§ Work to be completed
The expected output is exactly the lines below, starting at the line with "o.w.d.toNat x).retireScalar 8)" and ending at the line with "of strap (06 R166). -/", both included; no other line belongs in it.

§ Stored items
-- ==== Sys2Proof/Machine/System.lean ====
section
/-! DEFINITION. The special registers and the system and trap instructions of both streams (03 R68-R70; 06 R150,
R164-R166; 14 R391). -/

namespace Sys2Proof.Machine
open Sys2Proof

/-! ### Values -/

/-- FEAT0 of a logical core (02 R55, 14 R390): bit 0 holds while every stack's unit works. -/
def State.feat0 (s : State) (core : Nat) : W32 :=
  let m : CoreMap := s.coreMap.get {} core
  let mmv := (List.range 8).all fun k => s.stackMap.get false k
  (m.feat0.zeroExtend 32 &&& 0x7E#32) ||| (if mmv then 1 else 0)

/-- HEALTH of a logical core (14 R391). -/
def State.health (s : State) (core : Nat) : W32 :=
  let m : CoreMap := s.coreMap.get {} core
  let cl := s.cluster (clusterOfCore core)
  let out := (s.channelMap.filter fun p => bit p.2 8).length
  BitVec.ofNat 32 (s.epoch.toNat * 2 ^ 24 + (if m.featLoss then 2 ^ 16 else 0) + out * 2 ^ 8 + cl.spares.length % 4 * 2 ^ 6
    + (if cl.degraded then 2 ^ 5 else 0) + m.phys)

/-- PERFLVL of a team (15 R406). -/
def State.perflvl (s : State) (t : Team) : W32 :=
  let v := s.vf t.vf
  let c := s.core t.core
  BitVec.ofNat 32 (v.perfMax * 2 ^ 20 + v.perfMin * 2 ^ 16 + c.eff * 2 ^ 12 + c.grant * 2 ^ 8 + t.perfReq)

/-- RINGSTAT of a VF (09 R247). -/
def State.ringstat (s : State) (vf : Nat) : W64 :=
  BitVec.ofNat 64 (s.ringRev.toNat * 2 ^ 32 + (s.vf vf).quota * 2 ^ 16 + (s.vf vf).ringHeld)

/-- The flat address of a byte of a core's slice (07 R172). -/
def flatAddr (core off : Nat) : W64 :=
  BitVec.ofNat 64 (dieOfCore core * 2 ^ 38 + core / 24 % 8 * 2 ^ 35 + core % 24 * 2 ^ 30 + off)

/-- Reading CYC of the core of the team in focus (03 R68): the core clock has gone on by an amount that is free (DESIGN CHOICE, log 8). -/
def State.readCyc (s : State) : State × W64 :=
  let (s, x) := s.free 8
  let old := (s.core s.team.core).cyc.toNat
  let new := BitVec.ofNat 64 (old + x.toNat % (2 ^ 64 - old))
  (s.onCore s.team.core fun c => { c with cyc := new }, new)

/-- A special register of team or core scope (03 R68) (DEDUCED, log 20) (DEDUCED, log 36). -/
def State.teamReg (s : State) (n : Nat) : W64 :=
  let t := s.team
  let w (x : W32) : W64 := x.zeroExtend 64
  match n with
  | 0x001 => BitVec.ofNat 64 t.index
  | 0x100 => t.mbnd
  | 0x102 => w t.mstat
  | 0x104 | 0x105 | 0x106 | 0x107 => w (t.mprog.get 0 (n - 0x104))
  | 0x108 => w (s.perflvl t)
  | 0x10A => s.ringstat t.vf
  | 0x10C => BitVec.ofNat 64 t.vpool
  | 0x10E => flatAddr t.core t.winBase
  | 0x200 => BitVec.ofNat 64 t.core
  | 0x201 => BitVec.ofNat 64 (clusterOfCore t.core)
  | 0x202 => BitVec.ofNat 64 (dieOfCore t.core)
  | 0x204 => w (s.feat0 t.core)
  | 0x208 => w (s.health t.core)
  | _ => 0

/-- A special register of the group in focus, for a lane (03 R68, R69); CYC apart (DEDUCED, log 36). -/
def State.groupReg (s : State) (n l : Nat) : W64 :=
  let g := s.grp
  let w (x : W32) : W64 := x.zeroExtend 64
  match n with
  | 0x000 => BitVec.ofNat 64 g.gid
  | 0x002 => BitVec.ofNat 64 ((s.team.index * s.team.hdr.groups + g.gid) * 96 % 2 ^ 32)
  | 0x003 => BitVec.ofNat 64 g.role
  | 0x004 | 0x005 | 0x006 => w (maskWord g.helper (n - 4))
  | 0x007 => BitVec.ofNat 64 l
  | 0x008 => w g.fpctl
  | 0x010 => g.tpc
  | 0x012 => w g.tcause
  | 0x013 => g.tval
  | 0x014 => w g.tstat
  | 0x01A => w (dqstat s.team g)
  | 0x01B => BitVec.ofNat 64 g.vcount
  | _ => s.teamReg n

/-- A special register of the scalar stream (03 R69); CYC apart. -/
def State.scalarReg (s : State) (n : Nat) : W64 :=
  let t := s.team
  match n with
  | 0x008 => t.sFpctl.zeroExtend 64
  | 0x010 => t.sTpc
  | 0x012 => t.sTcause.zeroExtend 64
  | 0x013 => t.sTval
  | 0x014 => t.sTstat.zeroExtend 64
  | _ => s.teamReg n

/-- A written TSTAT (06 R150): the writable bits alone change (DEDUCED, log 36). -/
def tstatWrite (old new writable : W32) : W32 := (old &&& ~~~writable) ||| (new &&& writable)

/-- syswr: the value into a writable register of the group; reserved fields ignore it (00 R8; 04 R95; 06 R150; 08 R211) (DEDUCED, log 36). -/
def State.writeGroupReg (s : State) (n : Nat) (x : W64) : State :=
  let w : W32 := x.truncate 32
  match n with
  | 0x008 => { s with grp := { s.grp with fpctl := w &&& fpctlMask } }
  | 0x010 => { s with grp := { s.grp with tpc := x } }
  | 0x012 => { s with grp := { s.grp with tcause := w &&& 0xFF } }
  | 0x013 => { s with grp := { s.grp with tval := x } }
  | 0x014 => { s with grp := { s.grp with tstat := tstatWrite s.grp.tstat w 0x10F } }
  | 0x102 => { s with team := { s.team with mstat := w &&& 0xE7 } }
  | _ => s

/-- ssyswr: the same for the scalar stream, whose WDONE is always 0 (06 R150) (DEDUCED, log 36). -/
def State.writeScalarReg (s : State) (n : Nat) (x : W64) : State :=
  let w : W32 := x.truncate 32
  match n with
  | 0x008 => { s with team := { s.team with sFpctl := w &&& fpctlMask } }
  | 0x010 => { s with team := { s.team with sTpc := x } }
  | 0x012 => { s with team := { s.team with sTcause := w &&& 0xFF } }
  | 0x013 => { s with team := { s.team with sTval := x } }
  | 0x014 => { s with team := { s.team with sTstat := tstatWrite s.team.sTstat w 0x100 } }
  | 0x102 => { s with team := { s.team with mstat := w &&& 0xE7 } }
  | _ => s

/-! ### Lane instructions -/

/-- sysrd (06 R164): each enabled lane of a v register, or a g register once (DEDUCED, log 36). -/
def execSysrd (o : LOp) (s : State) : Out :=
  laneExec (.sysrd o) o s fun s =>
    let n := srNumber o.f o.a
    let wide := srWidth n == some 64
    let (s, val) : State × (Nat → W64) :=
      if n = 0x018 then let (s, c) := s.readCyc; (s, fun _ => c) else (s, s.groupReg n)
    let s := if bit o.f 3 then s.writeGVal wide o.d.toNat (val 0).toNat else s.setD o wide fun l => (val l).toNat
    s.retire (Instr.sysrd o).size

/-- syswr (06 R164): the value of the lowest enabled lane (DEDUCED, log 36). -/
def execSyswr (o : LOp) (s : State) : Out :=
  laneExec (.syswr o) o s fun s =>
    let n := srNumber o.f o.d
    let wide := srWidth n == some 64
    match (lanesOf (s.enabled o)).head? with
    | none => s.retire (Instr.syswr o).size
    | some l =>
      let x := if o.isLit then o.imm.toNat else if bit o.f 3 then s.gVal wide o.a.toNat else s.srcA o wide l
      (s.writeGroupReg n (BitVec.ofNat 64 x)).retire (Instr.syswr o).size

/-- trap and brk (06 R164): nothing where a predicate disables every lane. -/
def trapExec (i : Instr) (o : LOp) (cause : Nat) (s : State) : Out :=
  laneExec i o s fun s =>
    if o.ps ≠ 0 ∧ s.enabled o = 0 then s.retire i.size
    else s.raise { cause := cause, tval := if o.isLit then o.imm.zeroExtend 64 else 0 } i.size
/-- trap (06 R164). -/
def execTrap (o : LOp) (s : State) : Out := trapExec (.trap o) o causeTrap s
/-- brk (06 R164). -/
def execBrk (o : LOp) (s : State) : Out := trapExec (.brk o) o causeBreak s

/-- eret (06 R164, R165). -/
def execEret (o : LOp) (s : State) : Out :=
  laneExec (.eret o) o s fun s =>
    if !inh s.grp.tstat then s.raise { cause := causeIllegal, tval := (Instr.eret o).firstWord.zeroExtend 64 } 8
    else s.returnTrap
/-- nop (06 R164). -/
def execNop (o : LOp) (s : State) : Out := laneExec (.nop o) o s fun s => s.retire 8

/-! ### Scalar instructions -/

/-- ssysrd (06 R166) (DEDUCED, log 36). -/
def execSsysrd (o : S64) (s : State) : Out :=
  let n := bits o.e1 11 0
  let (s, x) := if n = 0x018 then s.readCyc else (s, s.scalarReg n)
  .next ((s.ws o.w.d.toNat x).retireScalar 8)
/-- ssyswr (06 R166) (DEDUCED, log 36). -/
def execSsyswr (o : S64) (s : State) : Out :=
  .next ((s.writeScalarReg (bits o.e1 11 0) (s.rs o.w.a.toNat)).retireScalar 8)
/-- The cause of strap (06 R166). -/
def strapCause (w : S32) : Nat := if bit w.f 0 then causeBreak else causeTrap
/-- strap (06 R166). -/
def execStrapS32 (w : S32) (s : State) : Out := .next (s.raiseScalar { cause := strapCause w, tval := 0 } 4)
/-- strap with a literal (06 R166). -/
def execStrapS64 (o : S64) (s : State) : Out := .next (s.raiseScalar { cause := strapCause o.w, tval := o.e1.signExtend 64 } 8)
/-- seret (06 R166). -/
def execSeret (w : S32) (s : State) : Out :=
  if !inh s.team.sTstat then .next (s.raiseScalar { cause := causeIllegal, tval := (w.word 0x7F 1).zeroExtend 64 } 4)
  else .next s.returnScalarTrap

end Sys2Proof.Machine
end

§ Written answer
  .next ((s.ws o.w.d.toNat x).retireScalar 8)
/-- ssyswr (06 R166) (DEDUCED, log 36). -/
def execSsyswr (o : S64) (s : State) : Out :=
  .next ((s.writeScalarReg (bits o.e1 11 0) (s.rs o.w.a.toNat)).retireScalar 8)
/-- The cause of strap (06 R166). -/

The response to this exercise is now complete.